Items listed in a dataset
__________
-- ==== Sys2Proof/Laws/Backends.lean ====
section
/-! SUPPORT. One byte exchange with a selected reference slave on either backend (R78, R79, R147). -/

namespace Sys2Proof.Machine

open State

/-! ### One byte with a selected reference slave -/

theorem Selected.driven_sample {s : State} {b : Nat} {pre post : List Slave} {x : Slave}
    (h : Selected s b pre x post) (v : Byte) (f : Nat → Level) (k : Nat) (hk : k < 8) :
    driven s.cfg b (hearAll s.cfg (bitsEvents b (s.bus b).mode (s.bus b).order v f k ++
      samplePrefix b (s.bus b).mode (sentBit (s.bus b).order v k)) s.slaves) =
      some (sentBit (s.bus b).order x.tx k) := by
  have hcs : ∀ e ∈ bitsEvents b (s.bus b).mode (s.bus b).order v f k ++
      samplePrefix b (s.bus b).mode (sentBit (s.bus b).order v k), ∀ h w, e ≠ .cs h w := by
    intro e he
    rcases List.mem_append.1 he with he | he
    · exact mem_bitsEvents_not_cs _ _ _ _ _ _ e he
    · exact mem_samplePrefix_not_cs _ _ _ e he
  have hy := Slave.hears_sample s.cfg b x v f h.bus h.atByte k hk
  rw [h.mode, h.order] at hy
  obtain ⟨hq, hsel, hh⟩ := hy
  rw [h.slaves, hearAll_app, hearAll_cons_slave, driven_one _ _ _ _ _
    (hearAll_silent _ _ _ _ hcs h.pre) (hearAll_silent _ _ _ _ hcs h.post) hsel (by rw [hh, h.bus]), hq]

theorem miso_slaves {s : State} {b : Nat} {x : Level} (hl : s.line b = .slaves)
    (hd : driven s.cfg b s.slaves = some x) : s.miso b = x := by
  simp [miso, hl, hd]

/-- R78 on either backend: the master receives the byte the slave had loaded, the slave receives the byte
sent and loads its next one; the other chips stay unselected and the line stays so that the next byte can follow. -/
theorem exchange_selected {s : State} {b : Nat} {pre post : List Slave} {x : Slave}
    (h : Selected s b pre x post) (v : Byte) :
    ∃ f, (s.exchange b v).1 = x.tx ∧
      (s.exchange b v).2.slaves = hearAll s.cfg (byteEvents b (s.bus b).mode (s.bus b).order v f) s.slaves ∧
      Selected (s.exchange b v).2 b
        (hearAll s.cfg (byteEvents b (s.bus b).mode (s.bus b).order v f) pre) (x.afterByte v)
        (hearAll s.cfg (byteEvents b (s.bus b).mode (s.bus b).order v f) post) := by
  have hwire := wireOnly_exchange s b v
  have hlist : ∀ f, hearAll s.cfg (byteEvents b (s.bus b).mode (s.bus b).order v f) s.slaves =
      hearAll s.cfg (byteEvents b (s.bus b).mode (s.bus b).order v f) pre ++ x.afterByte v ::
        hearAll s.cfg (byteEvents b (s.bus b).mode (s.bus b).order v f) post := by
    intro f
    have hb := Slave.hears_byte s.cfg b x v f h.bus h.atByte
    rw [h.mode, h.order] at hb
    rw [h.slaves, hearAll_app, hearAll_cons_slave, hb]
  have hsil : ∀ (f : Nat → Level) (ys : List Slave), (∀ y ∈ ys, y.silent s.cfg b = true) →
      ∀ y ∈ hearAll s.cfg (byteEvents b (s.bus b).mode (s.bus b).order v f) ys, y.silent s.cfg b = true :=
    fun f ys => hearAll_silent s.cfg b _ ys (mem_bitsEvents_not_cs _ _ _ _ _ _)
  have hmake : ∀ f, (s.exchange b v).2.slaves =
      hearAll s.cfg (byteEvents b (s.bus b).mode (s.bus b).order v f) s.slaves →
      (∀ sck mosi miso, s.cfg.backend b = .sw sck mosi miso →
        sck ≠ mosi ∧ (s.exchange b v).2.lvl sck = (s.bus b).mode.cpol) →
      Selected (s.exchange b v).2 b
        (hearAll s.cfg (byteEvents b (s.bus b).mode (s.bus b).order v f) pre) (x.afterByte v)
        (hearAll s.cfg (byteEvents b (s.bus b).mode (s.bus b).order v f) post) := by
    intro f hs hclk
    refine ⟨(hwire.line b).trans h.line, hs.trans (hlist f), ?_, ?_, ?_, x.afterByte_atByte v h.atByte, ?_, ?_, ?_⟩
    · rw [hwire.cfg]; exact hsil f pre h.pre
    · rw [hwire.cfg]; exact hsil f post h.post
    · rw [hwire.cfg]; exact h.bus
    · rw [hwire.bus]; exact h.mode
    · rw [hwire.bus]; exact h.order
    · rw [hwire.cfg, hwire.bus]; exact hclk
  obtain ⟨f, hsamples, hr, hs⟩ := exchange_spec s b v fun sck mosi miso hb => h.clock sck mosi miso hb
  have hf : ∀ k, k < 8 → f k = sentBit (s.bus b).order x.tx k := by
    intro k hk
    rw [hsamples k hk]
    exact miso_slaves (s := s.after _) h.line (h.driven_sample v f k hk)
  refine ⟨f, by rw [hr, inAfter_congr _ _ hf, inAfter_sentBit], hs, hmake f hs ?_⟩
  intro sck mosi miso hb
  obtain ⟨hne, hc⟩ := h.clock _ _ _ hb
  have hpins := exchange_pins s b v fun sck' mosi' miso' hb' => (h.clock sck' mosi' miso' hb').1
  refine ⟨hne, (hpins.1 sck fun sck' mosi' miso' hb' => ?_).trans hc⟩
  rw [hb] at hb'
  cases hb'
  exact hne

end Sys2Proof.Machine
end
__________
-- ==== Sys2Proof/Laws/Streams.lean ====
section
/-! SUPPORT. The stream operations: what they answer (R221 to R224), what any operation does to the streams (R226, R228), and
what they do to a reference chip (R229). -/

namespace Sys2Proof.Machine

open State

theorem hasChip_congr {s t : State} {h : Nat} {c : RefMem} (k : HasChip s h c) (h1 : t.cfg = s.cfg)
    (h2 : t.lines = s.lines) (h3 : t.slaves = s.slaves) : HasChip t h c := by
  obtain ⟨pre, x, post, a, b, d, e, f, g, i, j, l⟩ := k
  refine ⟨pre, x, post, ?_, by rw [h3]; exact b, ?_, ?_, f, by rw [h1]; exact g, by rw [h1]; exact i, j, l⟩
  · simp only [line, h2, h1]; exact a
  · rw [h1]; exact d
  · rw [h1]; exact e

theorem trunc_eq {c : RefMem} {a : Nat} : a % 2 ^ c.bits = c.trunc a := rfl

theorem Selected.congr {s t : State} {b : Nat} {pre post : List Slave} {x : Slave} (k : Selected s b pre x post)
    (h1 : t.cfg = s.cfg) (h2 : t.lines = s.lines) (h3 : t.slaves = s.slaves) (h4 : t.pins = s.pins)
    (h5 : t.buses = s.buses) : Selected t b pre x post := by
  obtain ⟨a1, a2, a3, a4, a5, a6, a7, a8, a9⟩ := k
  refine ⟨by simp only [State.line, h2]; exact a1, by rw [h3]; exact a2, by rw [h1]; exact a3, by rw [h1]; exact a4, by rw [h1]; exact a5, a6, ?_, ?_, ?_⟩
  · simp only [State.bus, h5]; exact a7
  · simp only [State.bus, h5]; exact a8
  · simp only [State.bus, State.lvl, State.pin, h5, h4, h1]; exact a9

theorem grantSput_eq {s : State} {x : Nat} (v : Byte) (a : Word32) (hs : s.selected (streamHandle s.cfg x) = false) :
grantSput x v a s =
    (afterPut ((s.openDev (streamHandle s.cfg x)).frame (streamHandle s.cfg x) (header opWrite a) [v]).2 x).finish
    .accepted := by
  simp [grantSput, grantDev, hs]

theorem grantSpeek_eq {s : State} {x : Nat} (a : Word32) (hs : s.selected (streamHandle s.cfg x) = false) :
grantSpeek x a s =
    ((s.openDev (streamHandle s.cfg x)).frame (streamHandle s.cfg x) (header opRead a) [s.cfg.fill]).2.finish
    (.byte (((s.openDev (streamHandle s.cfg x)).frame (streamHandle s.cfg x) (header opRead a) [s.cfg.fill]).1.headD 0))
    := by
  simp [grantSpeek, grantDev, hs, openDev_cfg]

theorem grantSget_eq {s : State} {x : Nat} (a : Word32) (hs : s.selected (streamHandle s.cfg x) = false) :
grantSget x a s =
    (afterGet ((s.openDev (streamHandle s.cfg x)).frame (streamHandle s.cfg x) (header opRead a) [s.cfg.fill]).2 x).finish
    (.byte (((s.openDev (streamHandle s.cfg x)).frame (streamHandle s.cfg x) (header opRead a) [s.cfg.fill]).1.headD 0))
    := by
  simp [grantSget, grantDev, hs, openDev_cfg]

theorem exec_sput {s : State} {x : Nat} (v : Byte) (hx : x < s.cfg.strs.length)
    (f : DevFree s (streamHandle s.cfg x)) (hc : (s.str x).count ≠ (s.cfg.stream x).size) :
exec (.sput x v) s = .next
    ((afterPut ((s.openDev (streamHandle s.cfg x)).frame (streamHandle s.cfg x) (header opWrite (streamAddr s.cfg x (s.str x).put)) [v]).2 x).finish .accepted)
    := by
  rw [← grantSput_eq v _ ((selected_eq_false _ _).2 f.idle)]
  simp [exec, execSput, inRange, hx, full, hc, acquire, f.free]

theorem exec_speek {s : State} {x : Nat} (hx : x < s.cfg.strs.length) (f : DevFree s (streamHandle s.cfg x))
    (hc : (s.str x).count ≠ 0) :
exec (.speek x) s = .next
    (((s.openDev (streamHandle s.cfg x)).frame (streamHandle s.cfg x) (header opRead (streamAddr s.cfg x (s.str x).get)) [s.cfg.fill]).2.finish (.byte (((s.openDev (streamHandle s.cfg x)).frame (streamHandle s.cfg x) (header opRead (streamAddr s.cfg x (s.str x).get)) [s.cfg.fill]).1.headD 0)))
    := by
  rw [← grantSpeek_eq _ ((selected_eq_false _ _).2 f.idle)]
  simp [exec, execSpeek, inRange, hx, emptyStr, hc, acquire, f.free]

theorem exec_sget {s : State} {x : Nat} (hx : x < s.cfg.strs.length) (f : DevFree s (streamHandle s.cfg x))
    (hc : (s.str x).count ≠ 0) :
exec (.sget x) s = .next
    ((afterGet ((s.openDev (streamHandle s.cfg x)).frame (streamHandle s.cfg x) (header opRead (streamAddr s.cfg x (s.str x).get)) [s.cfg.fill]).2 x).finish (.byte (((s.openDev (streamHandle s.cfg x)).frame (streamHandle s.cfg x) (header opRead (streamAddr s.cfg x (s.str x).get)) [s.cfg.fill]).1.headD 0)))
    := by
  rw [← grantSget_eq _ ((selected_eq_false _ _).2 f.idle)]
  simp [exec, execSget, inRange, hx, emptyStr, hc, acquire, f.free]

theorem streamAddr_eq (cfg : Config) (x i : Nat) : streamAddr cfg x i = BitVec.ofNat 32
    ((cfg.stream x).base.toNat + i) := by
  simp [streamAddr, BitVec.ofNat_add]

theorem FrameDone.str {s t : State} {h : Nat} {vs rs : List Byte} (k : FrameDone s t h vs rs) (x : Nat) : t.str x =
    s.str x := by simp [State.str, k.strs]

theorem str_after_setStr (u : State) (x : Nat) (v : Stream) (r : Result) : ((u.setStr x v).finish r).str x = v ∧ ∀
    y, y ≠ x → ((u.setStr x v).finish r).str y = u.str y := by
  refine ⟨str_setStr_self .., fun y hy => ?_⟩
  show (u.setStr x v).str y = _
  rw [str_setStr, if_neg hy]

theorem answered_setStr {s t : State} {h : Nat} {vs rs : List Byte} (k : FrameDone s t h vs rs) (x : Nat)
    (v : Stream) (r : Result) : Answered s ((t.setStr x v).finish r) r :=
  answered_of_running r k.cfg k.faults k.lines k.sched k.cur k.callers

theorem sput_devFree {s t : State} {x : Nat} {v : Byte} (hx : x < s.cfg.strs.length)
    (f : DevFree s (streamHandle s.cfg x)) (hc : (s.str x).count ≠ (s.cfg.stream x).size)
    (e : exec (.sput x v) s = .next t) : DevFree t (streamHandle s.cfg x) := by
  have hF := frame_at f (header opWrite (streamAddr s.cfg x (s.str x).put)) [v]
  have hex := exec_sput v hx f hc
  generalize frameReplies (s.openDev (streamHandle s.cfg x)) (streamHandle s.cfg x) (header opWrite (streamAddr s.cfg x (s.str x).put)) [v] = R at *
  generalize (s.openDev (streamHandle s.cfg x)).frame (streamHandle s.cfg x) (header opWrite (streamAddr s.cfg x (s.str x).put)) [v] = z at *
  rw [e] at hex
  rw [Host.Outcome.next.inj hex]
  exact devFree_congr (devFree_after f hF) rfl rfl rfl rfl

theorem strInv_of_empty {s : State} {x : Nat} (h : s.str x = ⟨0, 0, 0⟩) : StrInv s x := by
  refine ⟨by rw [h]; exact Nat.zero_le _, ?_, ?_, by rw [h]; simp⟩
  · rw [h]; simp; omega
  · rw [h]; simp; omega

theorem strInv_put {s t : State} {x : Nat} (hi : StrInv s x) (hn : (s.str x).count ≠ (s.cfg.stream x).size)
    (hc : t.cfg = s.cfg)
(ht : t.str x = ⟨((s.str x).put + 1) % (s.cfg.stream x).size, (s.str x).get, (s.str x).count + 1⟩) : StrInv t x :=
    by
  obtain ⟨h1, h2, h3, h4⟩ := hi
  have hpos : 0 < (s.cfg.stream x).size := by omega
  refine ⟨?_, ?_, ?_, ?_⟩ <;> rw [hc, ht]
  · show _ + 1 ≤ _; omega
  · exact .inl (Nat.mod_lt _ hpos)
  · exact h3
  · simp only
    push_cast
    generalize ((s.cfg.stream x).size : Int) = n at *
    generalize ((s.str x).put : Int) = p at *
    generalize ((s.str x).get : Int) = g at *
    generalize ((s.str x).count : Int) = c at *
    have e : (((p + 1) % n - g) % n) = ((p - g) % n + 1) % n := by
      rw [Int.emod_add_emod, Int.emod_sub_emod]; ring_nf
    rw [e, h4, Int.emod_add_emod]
__________
What is being asked: Only the lines above from the line containing "sent and loads" through the line containing "have hwire := wireOnly_exchange s b v" should be retyped, exactly and with both ends included.

The answer:
sent and loads its next one; the other chips stay unselected and the line stays so that the next byte can follow. -/
theorem exchange_selected {s : State} {b : Nat} {pre post : List Slave} {x : Slave}
    (h : Selected s b pre x post) (v : Byte) :
    ∃ f, (s.exchange b v).1 = x.tx ∧
      (s.exchange b v).2.slaves = hearAll s.cfg (byteEvents b (s.bus b).mode (s.bus b).order v f) s.slaves ∧
      Selected (s.exchange b v).2 b
        (hearAll s.cfg (byteEvents b (s.bus b).mode (s.bus b).order v f) pre) (x.afterByte v)
        (hearAll s.cfg (byteEvents b (s.bus b).mode (s.bus b).order v f) post) := by
  have hwire := wireOnly_exchange s b v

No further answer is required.